但是它与broken之间的请求仍然是通过NIO实现的，因此理解了producer中的NIO处理流程，对理解consumer源码有很大的帮助

还是先从源码出发，看看consumer的整理流程

首先与producer一样，初始化Metadata，并表明metadata需要更新，设置needFullUpdate = true
consumer中与broken交互的主要逻辑也是通过NIO实现的，虽然没有启动新的线程，但是NIO的处理逻辑都是一致的，再回顾下：
- 检查metadata是否需要更新
- 运行NIO的select方法，处理监听的事件
- selector方法返回后（超时返回或者有事件返回），处理事件，可能是连接事件、可能是写数据事件、可能是读数据事件
然后通过subscribe方法订阅感兴趣的topic，其实就是将topic名称缓存到集合中，只要是出现了新的topic，就会再次触发metadata的更新
然后通过poll方法拉取topic中的数据，这个过程相对复杂，但是大致可以分为几个步骤，我们依次看下
正如前面所说，consumer都是通过group的形式消费数据的，而一个group中可能包含多个consumer（只需要这些consumer启动时设置的group id一致，那么这些consumer就属于同一个group）；因此就形成了多个consumer消费同一个topic的场景，随之而来的问题就是哪个consumer消费哪个partition呢？多个consumer之间可能是互相不感知的，因此只能由broken来决定了
与producer中的事务性一样，consumer消费数据时，也是通过COORDINATOR来分配consumer和partition之间的对应关系的；而COORDINATOR也是通过FIND_COORDINATOR请求来确定的

Sending FIND_COORDINATOR request with header RequestHeader(apiKey=FIND_COORDINATOR, apiVersion=2, clientId=consumer-group1-1, correlationId=0, headerVersion=1) and timeout 30000 to node -1: FindCoordinatorRequestData(key='group1', keyType=0, coordinatorKeys=[])

正常收到FIND_COORDINATOR响应后，会将响应的broken作为consumer的COORDINATOR

Received FindCoordinator response ClientResponse(receivedTimeMs=1734430992805, latencyMs=371, disconnected=false, timedOut=false, requestHeader=RequestHeader(apiKey=FIND_COORDINATOR, apiVersion=2, clientId=consumer-group1-1, correlationId=0, headerVersion=1), responseBody=FindCoordinatorResponseData(throttleTimeMs=0, errorCode=0, errorMessage='NONE', nodeId=1, host='1.1.1.1', port=9092, coordinators=[]))

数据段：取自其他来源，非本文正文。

-- ==== Sys2Proof/Machine/Ops.lean ====
section
/-! DEFINITION. The named operations that every meaning uses: dictionary values, device memory with its poison units, the output
log, events with all their consequences, the Trail, the ledger buffer, flits and Howls. -/

namespace Sys2Proof.Machine

/-! ## Lifting an effect to the state -/

/-- The meaning of a command whose effect `f` reads the fuses and changes the device, and leaves the queue and the fuses. -/
def run (s : State) (f : Nat → Dev → Dev) : Host.Outcome State Fault Refusal :=
  .next { s with dev := f s.fuse s.dev }

/-! ## Dictionary values -/

/-- The stored value of a dictionary entry. -/
def Dev.get (d : Dev) (index sub : Nat) : Nat := sget odDefault d.od (odKey index sub)

/-- The device stores a value, cut to the entry's size. -/
def Dev.put (d : Dev) (index sub v : Nat) : Dev :=
  { d with od := sset odDefault d.od (odKey index sub) (v % 2 ^ (8 * odSize (odKey index sub))) }

/-- A counter of `w` bits that stops at its largest value. -/
def Dev.addSat (d : Dev) (index sub w n : Nat) : Dev := d.put index sub (satAdd w (d.get index sub) n)

/-- A counter that wraps at its entry's size. -/
def Dev.addWrap (d : Dev) (index sub n : Nat) : Dev := d.put index sub (d.get index sub + n)

/-- An entry's value as a signed number of `w` bits. -/
def Dev.getInt (d : Dev) (index sub w : Nat) : Int := sgn w (d.get index sub)

/-- The device stores a signed value. -/
def Dev.putInt (d : Dev) (index sub w : Nat) (v : Int) : Dev := d.put index sub (unsgn w v)

/-- The step counter (04 R145), 48 bits. -/
def Dev.step (d : Dev) : Nat := d.get 0x5080 4

/-- HT in whole nanoseconds (11 R328). -/
def Dev.ht (d : Dev) : Nat := d.tb.htf / 65536 % 2 ^ 64

/-- The sampled straps. -/
def Dev.straps (d : Dev) : Nat := d.get 0x3000 1

/-- The device's own fabric address (10 R312). -/
def Dev.self (d : Dev) : Nat := bits (d.get 0x3100 1) 0 14

/-! ## Small updates -/

/-- Append an item to the output log. -/
def Dev.emit (d : Dev) (o : Out) : Dev := { d with out := o :: d.out }

/-- The next free value's number. -/
def Dev.draw (d : Dev) : Dev := { d with draws := d.draws + 1 }

/-- Do `f` unless it was done within the last second under the same key. -/
def Dev.oncePerSecond (d : Dev) (key : Nat) (f : Dev → Dev) : Dev :=
  let last := sget (fun _ => 0) d.limits key
  if last = 0 ∨ last - 1 + 1000000000 ≤ d.now then
    f { d with limits := sset (fun _ => 0) d.limits key (d.now + 1) }
  else d

def Dev.ring (d : Dev) (n : Nat) : Ring := sget (fun _ => Ring.init) d.disp.rings n
def Dev.setRing (d : Dev) (n : Nat) (r : Ring) : Dev :=
  { d with disp := { d.disp with rings := sset (fun _ => Ring.init) d.disp.rings n r } }
def Dev.cpl (d : Dev) (n : Nat) : CplRing := sget (fun _ => CplRing.init) d.disp.cpls n
def Dev.setCpl (d : Dev) (n : Nat) (c : CplRing) : Dev :=
  { d with disp := { d.disp with cpls := sset (fun _ => CplRing.init) d.disp.cpls n c } }
def Dev.counter (d : Dev) (c : Nat) : Nat := sget (fun _ => 0) d.disp.counters c
def Dev.setCounter (d : Dev) (c v : Nat) : Dev :=
  { d with disp := { d.disp with counters := sset (fun _ => 0) d.disp.counters c (v % 2 ^ 32) } }
def Dev.port (d : Dev) (p : Nat) : Port := sget (fun _ => Port.init) d.ports p
def Dev.setPort (d : Dev) (p : Nat) (x : Port) : Dev := { d with ports := sset (fun _ => Port.init) d.ports p x }
def Dev.pax (d : Dev) (p : Nat) : PortAux := sget (fun _ => PortAux.init) d.aux p
def Dev.setPax (d : Dev) (p : Nat) (x : PortAux) : Dev := { d with aux := sset (fun _ => PortAux.init) d.aux p x }
def Dev.tile (d : Dev) (t : Nat) : Tile := sget (fun _ => Tile.init) d.cmp.tiles t
def Dev.setTile (d : Dev) (t : Nat) (x : Tile) : Dev :=
  { d with cmp := { d.cmp with tiles := sset (fun _ => Tile.init) d.cmp.tiles t x } }
def Dev.leash (d : Dev) (n : Nat) : Leash := sget (fun _ => Leash.init) d.leashes n
def Dev.setLeash (d : Dev) (n : Nat) (x : Leash) : Dev := { d with leashes := sset (fun _ => Leash.init) d.leashes n x }
def Dev.unit (d : Dev) (u : Nat) : SnUnit := sget (fun _ => SnUnit.init) d.sniff u
def Dev.setUnit (d : Dev) (u : Nat) (x : SnUnit) : Dev := { d with sniff := sset (fun _ => SnUnit.init) d.sniff u x }
def Dev.domain (d : Dev) (k : Nat) : Domain := sget Domain.init d.clocks.domains k
def Dev.setDomain (d : Dev) (k : Nat) (x : Domain) : Dev :=
  { d with clocks := { d.clocks with domains := sset Domain.init d.clocks.domains k x } }
def Dev.source (d : Dev) (k : Nat) : Source := sget Source.init d.clocks.sources k
def Dev.setSource (d : Dev) (k : Nat) (x : Source) : Dev :=
  { d with clocks := { d.clocks with sources := sset Source.init d.clocks.sources k x } }

/-! ## Device memory -/

/-- The byte at a device address. -/
def Mem.byte (m : Mem) (a : Nat) : Byte := sget memDefault m.cells a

consumer确定了COORDINATOR后，那COORDINATOR怎么把消费方案同步给consumer呢？其实这时候COORDINATOR也是才初始化完成，还没有group相关的信息，也不知道group下有哪些成员，跟不知道要怎么分配消费方案；因此consumer首先需要申请加入到group，然后才能接收COORDINATOR的消费方案
需要注意的是，如果consumer是自动提交offset，那么consumer在接收新的消费方案之前，会先提交自己的offset；因此下次分配到的partition可能就变了，必须先将自己已经消费的offset先提交；后续的流程会先等待offset提交完成，即等待offset提交成功或者遇到可重试失败时都会等待它先完成；遇到不可重试异常时，则直接跳过这次提交，等待下次poll数据时再次重新开始提交offset
consumer会维护自己在group中的状态，初始时的group状态是UNJOINED；即consumer还不是group的成员
consumer自动提交offset是异步触发的，然后就会开始申请加入group；开始申请加入group时，consumer会先将自己的group状态更新为PREPARING_REBALANCE，然后通过JOIN_GROUP请求申请加入group；

Sending JOIN_GROUP request with header RequestHeader(apiKey=JOIN_GROUP, apiVersion=5, clientId=consumer-group1-1, correlationId=5, headerVersion=1) and timeout 305000 to node 2147483646: JoinGroupRequestData(groupId='group1', sessionTimeoutMs=45000, rebalanceTimeoutMs=300000, memberId='', groupInstanceId=null, protocolType='consumer', protocols=[JoinGroupRequestProtocol(name='range', metadata=[0, 3, 0, 0, 0, 1, 0, 14, 107, 97, 102, 107, 97, 45, 107, 56, 115, 45, 116, 101, 115, 116, -1, -1, -1, -1, 0, 0, 0, 0, -1, -1, -1, -1, -1, -1]), JoinGroupRequestProtocol(name='cooperative-sticky', metadata=[0, 3, 0, 0, 0, 1, 0, 14, 107, 97, 102, 107, 97, 45, 107, 56, 115, 45, 116, 101, 115, 116, 0, 0, 0, 4, -1, -1, -1, -1, 0, 0, 0, 0, -1, -1, -1, -1, -1, -1])], reason='')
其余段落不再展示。